Replies are listed 'Best First'.
Re: Updated Phalanx 100 stats
by Zaxo (Archbishop) on Jan 09, 2005 at 09:01 UTC

    Should core modules get a bump for each download of perl?

    After Compline,
    Zaxo

      Similarly, should the AS-core modules get a bump with each download of activestate (and how do we figure out, even roughly, how many there are)? I suspect this is one reason that a DBD has more downloads then DBI itself.


      Warning: Unless otherwise stated, code is untested. Do not use without understanding. Code is posted in the hopes it is useful, but without warranty. All copyrights are relinquished into the public domain unless otherwise stated. I am not an angel. I am capable of error, and err on a fairly regular basis. If I made a mistake, please let me know (such as by replying to this node).

        I suspect this is one reason that a DBD has more downloads then DBI itself.
        I was kind of wondering that myself. Can't use DBD::MySQL without using DBI...

        thor

        Feel the white light, the light within
        Be your own disciple, fan the sparks of will
        For all of us waiting, your kingdom will come

      Actually, I want core modules removed.

      xoxo,
      Andy

        Second.
Re: Updated Phalanx 100 stats
by jkeenan1 (Deacon) on Jan 09, 2005 at 17:13 UTC
    Andy: I'm attempting to copy-and-paste your code and use against file in tarball. But I'm not clear what's supposed to go in the DATA handle.

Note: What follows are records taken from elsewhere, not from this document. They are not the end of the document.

-- ==== Sys2Proof/Machine/Decoder.lean ====
section
/-! DEFINITION. The decoder family: DEC with its per-block orchestrator and fallback (44_decoder.md R201 to R217) and the
raw extractor RAW (44_decoder.md R221). -/

namespace Sys2Proof.Machine

/-- A piece is appended to the accumulator in `OBUF` and the engine goes on to the next block (44_decoder.md R201); a piece that
would pass the end of `OBUF` aborts (44_decoder.md R212). -/
def appendPiece (piece : Bytes) (s : State) : Result :=
  if Config.capBytes < s.work.acc + piece.length then .next (raise .operand 0#2 s.inLen.toNat s)
  else .next (advance { s with
    obuf := Memory.setBytes s.obuf s.work.acc piece
    work := { s.work with acc := s.work.acc + piece.length } })

/-- Phase BLOCK of `DEC` (44_decoder.md R201, R205 to R209): it waits for the codec, then takes the corrected message, or falls
back to the uncorrected prefix and counts it, or aborts when the policy is strict. -/
def blockDec (s : State) : Result :=
  match s.answer with
  | none => .next s
  | some a =>
    if a.ok then appendPiece a.data s
    else if s.ctrl.fben then
      match blockAt (codewordBlocks s) s.blk with
      | none => .fault .unwrittenInput
      | some c => appendPiece (msgPrefix c) { s with work := { s.work with nfail := s.work.nfail + 1 } }
    else .next (raise .uncorrectableBlock 0#2 s.blk s)

/-- Phase BLOCK of `RAW` (44_decoder.md R221, R222): the prefix of the block, no codec transaction. -/
def blockRaw (s : State) : Result :=
  match blockAt (codewordBlocks s) s.blk with
  | none => .fault .unwrittenInput
  | some c => appendPiece (msgPrefix c) s

/-- Step 4's trim or pad to `n` bytes (44_decoder.md R215, R216): the filler is appended on the right where bytes are missing. -/
def trimOrPad (n : Nat) (acc : Bytes) : Bytes := acc.take n ++ List.replicate (n - acc.length) Config.fillByte

/-- The results of a completed decode (44_decoder.md R201): the payload in `OBUF`, the metadata, the counters, the flags. -/
def decodeResults (out : Bytes) (s : State) : State :=
  complete { s with
    obuf := Memory.ofBytes out
    outLen := BitVec.ofNat 32 (8 * payloadLen s.work)
    res0 := BitVec.ofNat 32 (if s.work.t = 0#3 then s.work.l else s.work.h)
    res1 := BitVec.ofNat 32 (if s.work.t = 0#3 then 0 else s.work.w)
    blkcnt := BitVec.ofNat 32 s.work.nblk
    failcnt := BitVec.ofNat 32 s.work.nfail
    status := { s.status with ftype := s.work.t, degraded := degradedFlag s.work.nfail, txe := txeFlag s.work.t out } }

/-- Phase FIN of `DEC` and `RAW` (44_decoder.md R201 step 4, R214 to R217): a text payload that is short aborts, an image payload
that is short is filled. -/
def finishDecode (s : State) : Result :=
  if s.work.t = 0#3 ∧ s.work.acc < payloadLen s.work then .next (raise .bitstreamLength 3#2 s.inLen.toNat s)
  else .next (decodeResults (trimOrPad (payloadLen s.work) (outputBytes s s.work.acc)) s)

/-- Phase HDR of `DEC` (44_decoder.md R201). -/
def hdrDec (s : State) : Result := fetchHeader s

/-- Phase HDR of `RAW` (44_decoder.md R221). -/
def hdrRaw (s : State) : Result := fetchHeader s

/-- Phase FIN of `DEC` (44_decoder.md R201). -/
def finDec (s : State) : Result := finishDecode s

/-- Phase FIN of `RAW` (44_decoder.md R221). -/
def finRaw (s : State) : Result := finishDecode s

/-- The phases of `DEC`. -/
def decPhases : Phases := { hdr := hdrDec, block := blockDec, fin := finDec }

/-- The phases of `RAW`. -/
def rawPhases : Phases := { hdr := hdrRaw, block := blockRaw, fin := finRaw }

/-- `DEC` with a given codec attached. -/
def execDecWith (k : Codec) (s : State) : Result := runCommand k decPhases .dec s

/-- `RAW` with a given codec attached, which it never asks. -/
def execRawWith (k : Codec) (s : State) : Result := runCommand k rawPhases .raw s

/-- `DEC`: decode a frame with correction and fallback (44_decoder.md R201). -/
def execDec (s : State) : Result := execDecWith Config.codec s

/-- `RAW`: decode a frame without correction (44_decoder.md R221). -/
def execRaw (s : State) : Result := execRawWith Config.codec s

end Sys2Proof.Machine
end

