-- ==== Sys2Proof/Laws/PerInstr.lean ====
section
/-! SUPPORT. A statement made for every instruction, one lemma a constructor: the shape of its code. -/

namespace Sys2Proof.Laws

/-- The code of a command is a word whose reserved bits are 0 and whose opcode is at most 8 (30_encoding.md R100, R101); the
code of a wire header has 27 bits (30_encoding.md R91). -/
def CodeShape.Statement (i : Instr) : Prop :=
  match encode i with
  | .command w => w.toNat ≤ 8
  | .wire bits => bits.length = Config.hdrBits

theorem CodeShape.nop : CodeShape.Statement .nop := Nat.le_of_ble_eq_true rfl

theorem CodeShape.enct : CodeShape.Statement .enct := Nat.le_of_ble_eq_true rfl

theorem CodeShape.enci : CodeShape.Statement .enci := Nat.le_of_ble_eq_true rfl

theorem CodeShape.dec : CodeShape.Statement .dec := Nat.le_of_ble_eq_true rfl

theorem CodeShape.raw : CodeShape.Statement .raw := Nat.le_of_ble_eq_true rfl

theorem CodeShape.hpkt : CodeShape.Statement .hpkt := Nat.le_of_ble_eq_true rfl

theorem CodeShape.hpki : CodeShape.Statement .hpki := Nat.le_of_ble_eq_true rfl

theorem CodeShape.hunp : CodeShape.Statement .hunp := Nat.le_of_ble_eq_true rfl

theorem CodeShape.clr : CodeShape.Statement .clr := Nat.le_of_ble_eq_true rfl

theorem CodeShape.hdrText (len : Nat) : CodeShape.Statement (.hdrText len) := hdrTextBits_length len

theorem CodeShape.hdrImage (height width : Nat) : CodeShape.Statement (.hdrImage height width) :=
  hdrImageBits_length height width

end Sys2Proof.Laws
end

    When calling phalanx.pl ./cpan-gets, I get:

    Name "main::DATA" used only once: possible typo at /Users/jimk/bin +/perl/phalanx.pl line 19. readline() on unopened filehandle DATA at /Users/jimk/bin/perl/pha +lanx.pl line 19.

    What am I not getting?

    jimk

    Update: I got it. I realized that the 2 columns of numbers you listed had to go after __END__.